This post has news updates from the afternoon of the opening day of the public inquiry into plans by UK Oil & Gas plc to drill exploratory gas wells near the village of Dunsfold in Surrey.
The county council refused planning permission for the site, known as Loxley, in November 2020. The council said it would have unacceptable impact
This is not a verbatim report. Please let us know about any mistakes or misinterpretation.
3.15pm Timetable update
The inspector, Mike Robins, says he cross-examination of UKOG’s landscape witness will begin tomorrow.
He says statements are going onto the Surrey County Council inquiry website. The agreed timetable will be added to the website.
The inquiry adjourns until 9.30am on Wednesday 28 July 2021.
2pm: UKOG landscape evidence – Will Gardner
David Elvin QC for UKOG introduces his landscape witness, Will Gardner, of the consultancy, Environmental Dimension Partnership.

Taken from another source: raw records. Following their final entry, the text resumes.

theorem test_andImm_sign_extends : -- V-AND-5
    seen (fun t => (t.reg .r1, t.cc)) ((one 0x5270).setReg .r1 0xABCD) = some (0xABC0, 0b100) := by decide

theorem test_andImm_positive : -- V-AND-4
    seen (fun t => (t.reg .r1, t.cc)) ((one 0x526F).setReg .r1 0xABCD) = some (0x000D, 0b001) := by decide

theorem test_not_same_register : -- V-NOT-2
    seen (fun t => (t.reg .r3, t.cc)) ((one 0x96FF).setReg .r3 0xFFFF) = some (0, 0b010) := by decide

theorem test_not_ignores_low_bits : -- V-NOT-4
    seen (fun t => (t.reg .r0, t.cc)) ((one 0x9040).setReg .r1 0x00FF) = some (0xFF00, 0b100) := by decide

/-! ## Loads, stores, LEA -/

theorem test_ld_reads_its_own_word : -- V-LD-1
    seen (fun t => (t.reg .r2, t.cc, t.pc)) (one 0x25FF) = some (0x25FF, 0b001, 0x3001) := by decide

theorem test_ld_address_wraps_below_zero : -- V-LD-2
    seen (fun t => (t.reg .r0, t.cc, t.pc)) (at' 0x0000 [(0x0000, 0x2100), (0xFF01, 0xBEEF)])
      = some (0xBEEF, 0b100, 0x0001) := by decide

theorem test_ldi_polls_a_pending_key : -- V-LDI-2
    seen (fun t => (t.reg .r0, t.cc, t.mem.read 0xFE00, t.mem.read 0xFE02, t.kbq))
      (keys [0x41] (at' 0x3000 [(0x3000, 0xA000), (0x3001, 0xFE00)]))
      = some (0x8000, 0b100, 0x8000, 0x0041, []) := by decide

theorem test_ldi_clears_a_stale_status : -- V-LDI-3
    seen (fun t => (t.reg .r0, t.cc, t.mem.read 0xFE00, t.mem.read 0xFE02))
      (at' 0x3000 [(0x3000, 0xA000), (0x3001, 0xFE00), (0xFE00, 0x8000), (0xFE02, 0x0061)])
      = some (0, 0b010, 0, 0x0061) := by decide

theorem test_ldr_address_wraps : -- V-LDR-2
    seen (fun t => (t.reg .r1, t.cc)) (at' 0x3000 [(0x3000, 0x62BF), (0xFFFF, 0x0007)]) = some (7, 0b001) := by decide

theorem test_ldr_destination_is_base : -- V-LDR-3
    seen (fun t => (t.reg .r0, t.cc)) ((at' 0x3000 [(0x3000, 0x6000), (0x4000, 0x4001)]).setReg .r0 0x4000)
      = some (0x4001, 0b001) := by decide

theorem test_lea_sets_negative : -- V-LEA-3
    seen (fun t => (t.reg .r1, t.cc, t.pc)) (at' 0x7FFF [(0x7FFF, 0xE200)]) = some (0x8000, 0b100, 0x8000) := by decide

theorem test_lea_does_not_poll : -- V-LEA-6
    seen (fun t => (t.reg .r0, t.cc, t.kbq)) (keys [0x41] (at' 0xFDFF [(0xFDFF, 0xE000)]))
      = some (0xFE00, 0b100, [0x41]) := by decide

theorem test_st_keeps_cc : -- V-ST-1
    seen (fun t => (t.mem.read 0x3003, t.cc, t.pc)) (codes 0b100 ((one 0x3202).setReg .r1 0xBEEF))
      = some (0xBEEF, 0b100, 0x3001) := by decide

theorem test_st_at_the_top_of_memory : -- V-ST-4
    seen (fun t => (t.mem.read 0x0000, t.pc)) ((at' 0xFFFF [(0xFFFF, 0x3000)]).setReg .r0 0x5555)
      = some (0x5555, 0) := by decide

theorem test_sti_through_its_own_pointer : -- V-STI-2
    seen (fun t => t.mem.read 0x3001) ((at' 0x3000 [(0x3000, 0xB200), (0x3001, 0x3001)]).setReg .r1 0x1234)
      = some 0x1234 := by decide

theorem test_sti_to_kbsr_does_not_poll : -- V-STI-3
    seen (fun t => (t.mem.read 0xFE00, t.mem.read 0xFE02, t.kbq))
      (keys [0x41] ((at' 0x3000 [(0x3000, 0xB200), (0x3001, 0xFE00)]).setReg .r1 0x00FF))
      = some (0x00FF, 0, [0x41]) := by decide

theorem test_str_address_wraps : -- V-STR-2
    seen (fun t => t.mem.read 0xFFFF) ((one 0x7FBF).setReg .r7 0xAAAA) = some 0xAAAA := by decide

theorem test_str_source_is_base : -- V-STR-3
    seen (fun t => t.mem.read 0x4000) ((one 0x7240).setReg .r1 0x4000) = some 0x4000 := by decide

/-! ## Control -/

/-- V-BR-1, its rows in order, the columns N, Z, P, unset. -/
theorem test_br_outcome_table :
    [0x0005, 0x0205, 0x0405, 0x0605, 0x0805, 0x0A05, 0x0C05, 0x0E05].map (fun w : Word =>
      [0b100, 0b010, 0b001, 0b000].map (fun cc : BitVec 3 => (seen State.pc (codes cc (one w))).getD 0)) =
    [[0x3001, 0x3001, 0x3001, 0x3001], [0x3001, 0x3001, 0x3006, 0x3001], [0x3001, 0x3006, 0x3001, 0x3001],
     [0x3001, 0x3006, 0x3006, 0x3001], [0x3006, 0x3001, 0x3001, 0x3001], [0x3006, 0x3001, 0x3006, 0x3001],
     [0x3006, 0x3006, 0x3001, 0x3001], [0x3006, 0x3006, 0x3006, 0x3001]] := by decide

theorem test_br_backwards_and_wrapping : -- V-BR-2, V-BR-7
    seen State.pc (codes 0b001 (at' 0x3005 [(0x3005, 0x03FD)])) = some 0x3003 ∧
    seen State.pc (codes 0b001 (at' 0xFFFF [(0xFFFF, 0x0EFF)])) = some 0x00FF := by decide

theorem test_jmp_ignored_bits : -- V-JMP-2
    seen (fun t => (t.pc, t.reg .r7)) ((one 0xCEBF).setReg .r2 0x4000) = some (0x4000, 0) := by decide

theorem test_jmp_ret : -- V-JMP-3
    seen State.pc ((at' 0x300A [(0x300A, 0xC1C0)]).setReg .r7 0x3003) = some 0x3003 := by decide

theorem test_jsr_most_negative : -- V-JSR-2
    seen (fun t => (t.reg .r7, t.pc)) (one 0x4C00) = some (0x3001, 0x2C01) := by decide

theorem test_jsr_links_the_wrapped_pc : -- V-JSR-6
    seen (fun t => (t.reg .r7, t.pc)) ((at' 0xFFFF [(0xFFFF, 0x4800)]).setReg .r7 0x1111) = some (0, 0) := by decide

theorem test_jsrr_ignored_bits : -- V-JSRR-2
    seen (fun t => (t.reg .r7, t.pc)) ((one 0x46BF).setReg .r2 0x5000) = some (0x3001, 0x5000) := by decide

theorem test_jsrr_r7_falls_through : -- V-JSRR-3
    seen (fun t => (t.reg .r7, t.pc)) ((one 0x41C0).setReg .r7 0x5000) = some (0x3001, 0x3001) := by decide

/-! ## TRAP -/

theorem test_getc_takes_one_byte : -- V-GETC-1
    seen (fun t => (t.reg .r0, t.cc, t.reg .r7, t.kbq, t.outLog)) (keys [0x41, 0x42] ((one 0xF020).setReg .r0 0xFFFF))
      = some (0x0041, 0b001, 0x3001, [0x42], []) := by decide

Mr Gardner says the proposed drilling site cannot not be considered “valued landscape”. He says:
“All landscape possesses inherent value, but it is clear this is not the same as possessing landscape value worthy of the ‘protect and enhance’ status.
“It would be inappropriate and (from a planning perspective) impractical to conclude that the appeal site is part of a valued landscape simply by virtue of its being within the setting of the AONB.”
He says an assessment of the site’s value had been undertaken. He says:
“there is no basis to afford the appeal site the elevated status of being or forming part of a valued landscape”.
“Short-term adverse effects”
On the effects of the wellsite, he says:
“There would be short term adverse effects on the landscape characteristics of the appeal site; however, these would be limited to a geographically discrete area given the relatively low level change arising from the removal of a section of hedgerow at the access track junction with High Loxley Road, introduction of security gates and fencing, and the change from agricultural land to compacted hard core for the track and Well site.”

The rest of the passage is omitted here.